Your answer should be one number: how many lines of the data include the string "Record"?
[Opening Exercise data section]
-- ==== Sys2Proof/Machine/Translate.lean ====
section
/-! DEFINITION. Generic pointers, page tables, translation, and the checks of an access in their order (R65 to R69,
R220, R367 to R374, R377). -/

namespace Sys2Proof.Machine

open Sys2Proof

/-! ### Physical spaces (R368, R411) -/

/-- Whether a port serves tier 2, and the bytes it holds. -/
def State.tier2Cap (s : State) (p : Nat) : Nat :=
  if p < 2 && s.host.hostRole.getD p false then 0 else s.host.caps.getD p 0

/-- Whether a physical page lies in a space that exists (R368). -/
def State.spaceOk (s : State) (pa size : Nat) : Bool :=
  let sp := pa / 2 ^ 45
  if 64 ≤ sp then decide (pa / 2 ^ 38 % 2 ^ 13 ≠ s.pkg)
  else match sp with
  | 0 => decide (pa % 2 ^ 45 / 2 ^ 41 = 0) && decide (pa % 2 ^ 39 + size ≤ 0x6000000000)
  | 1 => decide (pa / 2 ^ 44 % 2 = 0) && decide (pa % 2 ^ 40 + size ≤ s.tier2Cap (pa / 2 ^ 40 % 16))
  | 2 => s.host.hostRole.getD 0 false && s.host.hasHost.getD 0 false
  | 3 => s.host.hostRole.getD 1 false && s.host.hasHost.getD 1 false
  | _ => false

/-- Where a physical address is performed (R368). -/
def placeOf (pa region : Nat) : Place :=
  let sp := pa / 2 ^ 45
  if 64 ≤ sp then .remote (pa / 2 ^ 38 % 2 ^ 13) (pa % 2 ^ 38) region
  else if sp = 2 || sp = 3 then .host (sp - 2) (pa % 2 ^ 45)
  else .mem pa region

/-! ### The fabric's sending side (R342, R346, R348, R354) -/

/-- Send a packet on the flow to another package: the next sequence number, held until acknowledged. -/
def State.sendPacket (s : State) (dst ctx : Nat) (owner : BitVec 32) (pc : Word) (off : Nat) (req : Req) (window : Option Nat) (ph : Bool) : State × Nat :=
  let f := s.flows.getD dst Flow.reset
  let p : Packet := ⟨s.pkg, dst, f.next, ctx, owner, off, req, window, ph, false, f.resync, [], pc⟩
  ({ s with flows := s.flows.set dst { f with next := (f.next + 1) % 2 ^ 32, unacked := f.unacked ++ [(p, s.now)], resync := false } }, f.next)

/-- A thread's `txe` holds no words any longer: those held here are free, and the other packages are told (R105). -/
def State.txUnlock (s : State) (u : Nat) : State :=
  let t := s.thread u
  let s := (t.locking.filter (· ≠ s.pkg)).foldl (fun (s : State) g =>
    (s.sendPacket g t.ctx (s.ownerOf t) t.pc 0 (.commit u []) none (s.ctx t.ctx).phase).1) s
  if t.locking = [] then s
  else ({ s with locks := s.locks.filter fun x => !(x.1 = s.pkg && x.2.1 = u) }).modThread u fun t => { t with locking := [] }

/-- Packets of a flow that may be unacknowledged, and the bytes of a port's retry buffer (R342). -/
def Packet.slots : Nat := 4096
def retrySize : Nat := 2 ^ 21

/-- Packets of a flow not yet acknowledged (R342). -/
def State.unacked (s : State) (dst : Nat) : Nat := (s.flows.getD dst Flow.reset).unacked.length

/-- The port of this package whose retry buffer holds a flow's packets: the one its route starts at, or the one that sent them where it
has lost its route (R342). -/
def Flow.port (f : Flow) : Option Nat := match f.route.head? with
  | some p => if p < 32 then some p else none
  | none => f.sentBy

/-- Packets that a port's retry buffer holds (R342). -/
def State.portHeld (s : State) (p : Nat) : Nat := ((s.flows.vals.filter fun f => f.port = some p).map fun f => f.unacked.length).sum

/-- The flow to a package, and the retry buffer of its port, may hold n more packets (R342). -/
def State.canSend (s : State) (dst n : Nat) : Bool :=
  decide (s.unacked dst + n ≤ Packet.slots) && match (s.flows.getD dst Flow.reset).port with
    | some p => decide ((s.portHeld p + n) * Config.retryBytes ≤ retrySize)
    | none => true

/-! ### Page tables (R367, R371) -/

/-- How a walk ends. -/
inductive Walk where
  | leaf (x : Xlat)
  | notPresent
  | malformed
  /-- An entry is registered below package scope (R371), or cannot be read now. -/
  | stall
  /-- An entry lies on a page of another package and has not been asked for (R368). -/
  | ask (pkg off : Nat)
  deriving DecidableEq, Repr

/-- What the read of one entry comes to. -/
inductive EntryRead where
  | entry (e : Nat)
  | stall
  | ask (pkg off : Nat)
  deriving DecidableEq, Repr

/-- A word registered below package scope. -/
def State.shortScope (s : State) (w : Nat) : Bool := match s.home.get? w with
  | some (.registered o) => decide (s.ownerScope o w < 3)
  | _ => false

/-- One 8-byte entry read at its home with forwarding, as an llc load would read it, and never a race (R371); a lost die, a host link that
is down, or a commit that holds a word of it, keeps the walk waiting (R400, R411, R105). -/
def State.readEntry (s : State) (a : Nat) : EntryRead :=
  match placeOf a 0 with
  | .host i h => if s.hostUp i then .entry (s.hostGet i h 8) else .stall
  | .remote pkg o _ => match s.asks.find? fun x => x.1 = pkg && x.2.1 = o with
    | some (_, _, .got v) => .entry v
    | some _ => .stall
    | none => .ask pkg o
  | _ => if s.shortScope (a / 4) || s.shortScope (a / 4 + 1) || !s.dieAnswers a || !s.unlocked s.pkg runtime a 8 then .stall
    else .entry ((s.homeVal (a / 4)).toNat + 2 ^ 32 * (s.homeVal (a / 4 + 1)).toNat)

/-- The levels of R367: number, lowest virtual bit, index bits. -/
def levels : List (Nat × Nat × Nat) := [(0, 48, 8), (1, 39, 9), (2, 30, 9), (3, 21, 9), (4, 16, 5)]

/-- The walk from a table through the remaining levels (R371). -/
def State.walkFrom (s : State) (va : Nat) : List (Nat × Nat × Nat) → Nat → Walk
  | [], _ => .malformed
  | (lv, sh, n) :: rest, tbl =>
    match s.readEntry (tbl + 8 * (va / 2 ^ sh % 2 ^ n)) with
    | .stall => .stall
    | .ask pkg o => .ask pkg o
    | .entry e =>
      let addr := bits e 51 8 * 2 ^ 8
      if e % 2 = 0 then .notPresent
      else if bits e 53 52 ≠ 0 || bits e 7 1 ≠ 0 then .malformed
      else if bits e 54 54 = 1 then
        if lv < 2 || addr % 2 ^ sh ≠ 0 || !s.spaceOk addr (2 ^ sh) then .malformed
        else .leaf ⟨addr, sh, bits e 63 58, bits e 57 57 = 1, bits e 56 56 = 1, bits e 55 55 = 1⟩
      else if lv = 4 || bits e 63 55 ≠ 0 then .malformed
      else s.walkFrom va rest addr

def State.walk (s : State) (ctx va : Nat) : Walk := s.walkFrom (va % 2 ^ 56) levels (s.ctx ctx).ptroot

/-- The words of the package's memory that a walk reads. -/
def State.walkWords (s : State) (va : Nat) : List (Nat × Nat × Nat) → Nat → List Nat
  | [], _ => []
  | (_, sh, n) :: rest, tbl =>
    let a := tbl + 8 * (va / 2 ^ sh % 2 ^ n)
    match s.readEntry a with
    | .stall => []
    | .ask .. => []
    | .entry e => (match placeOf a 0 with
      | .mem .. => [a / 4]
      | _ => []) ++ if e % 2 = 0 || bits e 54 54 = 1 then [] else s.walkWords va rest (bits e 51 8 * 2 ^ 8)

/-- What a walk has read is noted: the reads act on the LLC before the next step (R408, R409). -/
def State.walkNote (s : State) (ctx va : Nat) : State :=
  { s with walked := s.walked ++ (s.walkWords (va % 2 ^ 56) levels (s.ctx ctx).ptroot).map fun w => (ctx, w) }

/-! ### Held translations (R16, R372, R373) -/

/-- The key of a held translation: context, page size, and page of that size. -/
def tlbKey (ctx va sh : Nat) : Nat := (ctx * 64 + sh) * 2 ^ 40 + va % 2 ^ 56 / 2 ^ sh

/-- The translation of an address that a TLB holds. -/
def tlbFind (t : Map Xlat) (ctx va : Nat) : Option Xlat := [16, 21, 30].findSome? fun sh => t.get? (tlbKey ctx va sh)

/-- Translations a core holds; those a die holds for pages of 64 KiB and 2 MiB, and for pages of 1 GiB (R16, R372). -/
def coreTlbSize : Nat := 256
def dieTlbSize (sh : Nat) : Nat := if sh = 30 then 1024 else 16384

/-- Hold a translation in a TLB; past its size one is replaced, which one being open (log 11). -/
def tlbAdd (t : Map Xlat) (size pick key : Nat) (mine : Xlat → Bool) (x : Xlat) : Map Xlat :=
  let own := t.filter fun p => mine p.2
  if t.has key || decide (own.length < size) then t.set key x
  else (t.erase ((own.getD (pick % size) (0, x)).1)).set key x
[Closing Exercise data section]
[Opening Exercise data section]
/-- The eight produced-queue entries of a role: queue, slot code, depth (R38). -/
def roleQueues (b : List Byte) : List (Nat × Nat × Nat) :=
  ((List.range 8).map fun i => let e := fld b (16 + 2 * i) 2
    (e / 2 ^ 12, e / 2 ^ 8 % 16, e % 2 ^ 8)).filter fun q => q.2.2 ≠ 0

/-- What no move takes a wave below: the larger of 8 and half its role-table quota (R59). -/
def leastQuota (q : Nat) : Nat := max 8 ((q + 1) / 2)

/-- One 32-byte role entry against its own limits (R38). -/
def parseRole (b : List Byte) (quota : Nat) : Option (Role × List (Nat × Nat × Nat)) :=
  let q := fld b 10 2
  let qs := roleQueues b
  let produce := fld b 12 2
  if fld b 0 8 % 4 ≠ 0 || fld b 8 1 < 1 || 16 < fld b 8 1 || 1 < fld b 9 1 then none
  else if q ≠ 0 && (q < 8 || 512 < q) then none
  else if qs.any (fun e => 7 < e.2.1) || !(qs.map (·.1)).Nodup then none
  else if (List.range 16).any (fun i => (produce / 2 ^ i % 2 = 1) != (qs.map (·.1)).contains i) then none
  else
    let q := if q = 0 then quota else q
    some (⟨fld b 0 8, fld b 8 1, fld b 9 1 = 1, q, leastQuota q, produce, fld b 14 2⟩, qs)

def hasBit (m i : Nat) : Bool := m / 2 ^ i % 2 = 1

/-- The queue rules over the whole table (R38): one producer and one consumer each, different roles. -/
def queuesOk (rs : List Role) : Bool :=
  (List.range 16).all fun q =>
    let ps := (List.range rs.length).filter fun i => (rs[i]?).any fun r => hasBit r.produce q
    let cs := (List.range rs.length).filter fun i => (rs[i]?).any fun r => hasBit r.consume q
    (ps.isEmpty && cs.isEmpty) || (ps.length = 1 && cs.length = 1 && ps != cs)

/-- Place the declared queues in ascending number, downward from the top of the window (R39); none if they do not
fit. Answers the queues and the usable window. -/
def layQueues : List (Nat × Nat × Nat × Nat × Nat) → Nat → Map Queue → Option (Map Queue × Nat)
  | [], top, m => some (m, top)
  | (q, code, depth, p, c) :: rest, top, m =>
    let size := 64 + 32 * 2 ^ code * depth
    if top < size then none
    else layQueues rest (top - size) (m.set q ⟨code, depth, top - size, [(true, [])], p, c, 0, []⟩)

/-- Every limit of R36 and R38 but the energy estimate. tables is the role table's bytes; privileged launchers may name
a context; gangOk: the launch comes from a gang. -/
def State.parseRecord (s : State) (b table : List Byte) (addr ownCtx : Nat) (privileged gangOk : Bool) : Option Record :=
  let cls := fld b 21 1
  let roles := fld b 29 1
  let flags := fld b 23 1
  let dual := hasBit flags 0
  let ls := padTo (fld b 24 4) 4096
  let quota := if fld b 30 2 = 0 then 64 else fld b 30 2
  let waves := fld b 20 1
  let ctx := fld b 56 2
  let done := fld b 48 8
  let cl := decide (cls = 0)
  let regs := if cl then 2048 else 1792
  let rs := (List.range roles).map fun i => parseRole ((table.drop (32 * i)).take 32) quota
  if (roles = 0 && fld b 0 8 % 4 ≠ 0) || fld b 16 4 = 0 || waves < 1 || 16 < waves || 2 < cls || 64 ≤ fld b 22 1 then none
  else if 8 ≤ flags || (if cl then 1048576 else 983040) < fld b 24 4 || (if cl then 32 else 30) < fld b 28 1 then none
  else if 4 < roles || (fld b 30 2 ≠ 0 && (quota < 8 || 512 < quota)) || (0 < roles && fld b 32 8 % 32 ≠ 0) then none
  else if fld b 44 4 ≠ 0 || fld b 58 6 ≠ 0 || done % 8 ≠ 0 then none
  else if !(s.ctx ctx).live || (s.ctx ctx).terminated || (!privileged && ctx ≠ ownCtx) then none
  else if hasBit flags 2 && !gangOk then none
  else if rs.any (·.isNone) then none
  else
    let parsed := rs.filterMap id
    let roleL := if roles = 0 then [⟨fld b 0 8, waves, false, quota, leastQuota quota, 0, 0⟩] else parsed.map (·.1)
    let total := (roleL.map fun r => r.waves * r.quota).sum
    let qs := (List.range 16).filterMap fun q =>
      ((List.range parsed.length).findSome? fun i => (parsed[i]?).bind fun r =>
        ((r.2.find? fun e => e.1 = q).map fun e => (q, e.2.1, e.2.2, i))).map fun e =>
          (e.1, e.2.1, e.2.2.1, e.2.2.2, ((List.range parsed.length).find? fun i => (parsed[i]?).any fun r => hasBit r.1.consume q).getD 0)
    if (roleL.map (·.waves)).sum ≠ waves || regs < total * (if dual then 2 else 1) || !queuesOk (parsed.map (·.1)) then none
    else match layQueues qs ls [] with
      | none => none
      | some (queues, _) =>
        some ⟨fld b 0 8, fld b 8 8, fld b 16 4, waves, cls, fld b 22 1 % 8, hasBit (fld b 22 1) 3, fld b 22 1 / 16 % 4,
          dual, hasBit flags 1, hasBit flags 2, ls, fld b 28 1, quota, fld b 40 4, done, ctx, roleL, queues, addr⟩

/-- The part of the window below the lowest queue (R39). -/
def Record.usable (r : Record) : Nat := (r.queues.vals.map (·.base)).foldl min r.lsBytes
[Closing Exercise data section]
### [Written answer]
2